I am trying to understand electromagnetic radiation...(the wave propagation of electric & magnetic fields) and resulting polarization. I just cannot visualize it, and once I think I understand, I see some diagram which challenges my thinking. What is the relationship between electric field, electric lines? Is electric field a scalar or vector? I would think it's a scalar but then polarization makes me think it's a field. Polarization: is x-component = the electric field scalar value and y-component = magnetic field scalar value?

What is the relationship between E_theta, E_phi, and E_r and: electric field & magnetic field/lines/values/etc.?

Homework Equations

n/a

The Attempt at a Solution

My attempts just confuse me more. A clear description or visualization would be nice. This question is purely for understanding as there are too many things I don't get. That's what happens when all you're taught is the math behind a concept.

 

[Defennder]

The elecric field is a vector.
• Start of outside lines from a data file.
-- ==== Sys2Proof/Machine/ReadyGateSampler.lean ====
section
/-! DEFINITION. spec/42_ready_gate_sampler.md: WAIT (R202), RDSAMPLE (R211). -/

namespace Sys2Proof.Machine

/-- R202: WAIT after its checks. -/
def waitOp (budget : BitVec 24) (s : State) : State :=
  let r := readyWait budget s
  respond (waitStatus r.1) r.2

/-- R202: WAIT. -/
def execWait (budget : BitVec 24) (s : State) : Host.Outcome State Fault Refusal :=
  .next (checked (requestWord (.wait budget)) true true true (waitOp budget) s)

/-- R211: RDSAMPLE after its checks. The three bytes are draws, whatever DRDY_N last read. -/
def readSample (acc : Bool) (s : State) : State :=
  let x := decode24 (misoAt s 0) (misoAt s 1) (misoAt s 2)
  let t := setLastSample x (sampleTx s)
  respond .ok (if acc then accumulate x t else t)

/-- R211: RDSAMPLE. -/
def execRdsample (acc : Bool) (s : State) : Host.Outcome State Fault Refusal :=
  .next (checked (requestWord (.rdsample acc)) true (s.pstate == .cont) (!acc || countHasRoom s) (readSample acc) s)

end Sys2Proof.Machine
end

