-- ==== Sys2Proof/Laws/State.lean ====
section
/-! SUPPORT. One lemma per field of State per update, all by rfl, so that no proof unfolds a record update. The
composed operations of Machine/Ops.lean (csLow, csHigh, delay, byte, …) have theirs in Laws/Ops.lean. -/

namespace Sys2Proof.Machine

variable (s : State)

/-! ### respond -/

@[simp] theorem respond_pstate (r : Status) : (respond r s).pstate = s.pstate := rfl
@[simp] theorem respond_syncPending (r : Status) : (respond r s).syncPending = s.syncPending := rfl
@[simp] theorem respond_syncArmed (r : Status) : (respond r s).syncArmed = s.syncArmed := rfl
@[simp] theorem respond_cfgGain (r : Status) : (respond r s).cfgGain = s.cfgGain := rfl
@[simp] theorem respond_cfgRate (r : Status) : (respond r s).cfgRate = s.cfgRate := rfl
@[simp] theorem respond_cfgChan (r : Status) : (respond r s).cfgChan = s.cfgChan := rfl
@[simp] theorem respond_lastByte (r : Status) : (respond r s).lastByte = s.lastByte := rfl
@[simp] theorem respond_lastSample (r : Status) : (respond r s).lastSample = s.lastSample := rfl
@[simp] theorem respond_lastWaitTimeout (r : Status) : (respond r s).lastWaitTimeout = s.lastWaitTimeout := rfl
@[simp] theorem respond_lastPolls (r : Status) : (respond r s).lastPolls = s.lastPolls := rfl
@[simp] theorem respond_timeoutCount (r : Status) : (respond r s).timeoutCount = s.timeoutCount := rfl
@[simp] theorem respond_xferCount (r : Status) : (respond r s).xferCount = s.xferCount := rfl
@[simp] theorem respond_faults (r : Status) : (respond r s).faults = s.faults := rfl
@[simp] theorem respond_faultWord (r : Status) : (respond r s).faultWord = s.faultWord := rfl
@[simp] theorem respond_stCount (r : Status) : (respond r s).stCount = s.stCount := rfl
@[simp] theorem respond_stMean (r : Status) : (respond r s).stMean = s.stMean := rfl
@[simp] theorem respond_stM2 (r : Status) : (respond r s).stM2 = s.stM2 := rfl
@[simp] theorem respond_stMin (r : Status) : (respond r s).stMin = s.stMin := rfl
@[simp] theorem respond_stMax (r : Status) : (respond r s).stMax = s.stMax := rfl
@[simp] theorem respond_finCount (r : Status) : (respond r s).finCount = s.finCount := rfl
@[simp] theorem respond_finMean (r : Status) : (respond r s).finMean = s.finMean := rfl
@[simp] theorem respond_finVar (r : Status) : (respond r s).finVar = s.finVar := rfl
@[simp] theorem respond_finStdev (r : Status) : (respond r s).finStdev = s.finStdev := rfl
@[simp] theorem respond_finMin (r : Status) : (respond r s).finMin = s.finMin := rfl
@[simp] theorem respond_finMax (r : Status) : (respond r s).finMax = s.finMax := rfl
@[simp] theorem respond_finP2P (r : Status) : (respond r s).finP2P = s.finP2P := rfl
@[simp] theorem respond_finNonEmpty (r : Status) : (respond r s).finNonEmpty = s.finNonEmpty := rfl
@[simp] theorem respond_finVarValid (r : Status) : (respond r s).finVarValid = s.finVarValid := rfl
@[simp] theorem respond_csN (r : Status) : (respond r s).csN = s.csN := rfl
@[simp] theorem respond_resetN (r : Status) : (respond r s).resetN = s.resetN := rfl
@[simp] theorem respond_trace (r : Status) : (respond r s).trace = s.trace := rfl
@[simp] theorem respond_params (r : Status) : (respond r s).params = s.params := rfl
@[simp] theorem respond_program (r : Status) : (respond r s).program = s.program := rfl
@[simp] theorem respond_resp (r : Status) : (respond r s).resp = some r := rfl
@[simp] theorem respond_readData (r : Status) : (respond r s).readData = s.readData := rfl
@[simp] theorem respond_misoIn (r : Status) : (respond r s).misoIn = s.misoIn := rfl
@[simp] theorem respond_drdyIn (r : Status) : (respond r s).drdyIn = s.drdyIn := rfl
@[simp] theorem respond_misoDraws (r : Status) : (respond r s).misoDraws = s.misoDraws := rfl
@[simp] theorem respond_drdyDraws (r : Status) : (respond r s).drdyDraws = s.drdyDraws := rfl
The field lines in EM waves are the same as that in time-invariant static cases, only that they are time varying.

Polarisation of plane waves is more complicated. You have linear polarisation, circular polarisation and elliptical polarisation.

Polarization: is x-component = the electric field scalar value and y-component = magnetic field scalar value?

If I'm understanding you correctly you mean to say the E-field of a EM wave is polarised in the a_x unit vector direction, the B-field polarised in the a_y unit vector direction. This is true only if the EM wave is linearly polarised. If not you can expect the E vector to "rotate" about any given wavefront.

It's hard to explain what this means in words. You can play around with this tool:
http://www.ece.nus.edu.sg/stfpage/elehht/Teaching/EE2011/Animation/Polarization/polarization_3D_view.html

 

[radiodude]

The elecric field is a vector. The field lines in EM waves are the same as that in time-invariant static cases, only that they are time varying.

I guess what do the field lines represent? Or what does the electric field vector look like in real life if that makes sense?

Polarisation of plane waves is more complicated. You have linear polarisation, circular polarisation and elliptical polarisation.

If I'm understanding you correctly you mean to say the E-field of a EM wave is polarised in the a_x unit vector direction, the B-field polarised in the a_y unit vector direction. This is true only if the EM wave is linearly polarised. If not you can expect the E vector to "rotate" about any given wavefront.

It's hard to explain what this means in words. You can play around with this tool:
http://www.ece.nus.edu.sg/stfpage/elehht/Teaching/EE2011/Animation/Polarization/polarization_3D_view.html

Thanks for the reply. I understand that type of polarization is all about the phase relationship between the x and the y component...but the x & y component of "what" is what is confusing me. For example, take the applet you linked to. The axes given are E_x(t) and E_y(t). I take that to mean E_x(t) = red line = electric field and E_y(t) = blue line = magnetic field. But this must be wrong because I would imagine the axes would be labeled E(t) and H(t) instead. E_x(t) and E_y(t) makes me think that this is only talking about the electric field with no mention of magnetic field at all. Is the applet making any mention of the magnetic field?

I would expect linear polarization to always have the values of one axes for all t to equal 0 (e.g. E_x(t) = sin wt , E_y(t) = 0 ... and vice versa).

Hence the bottom line is this: I am confused as to what an electric field vector looks like, how that relates to the electric field lines, and which vectors or axes determine polarization. If I knew that E(t) = sin wt, what would the e-field vector look like, e-lines, and what type of polarization is it? That looks like a scalar value, so how do I get a vector in the first place?

Sorry, I'm just really confused.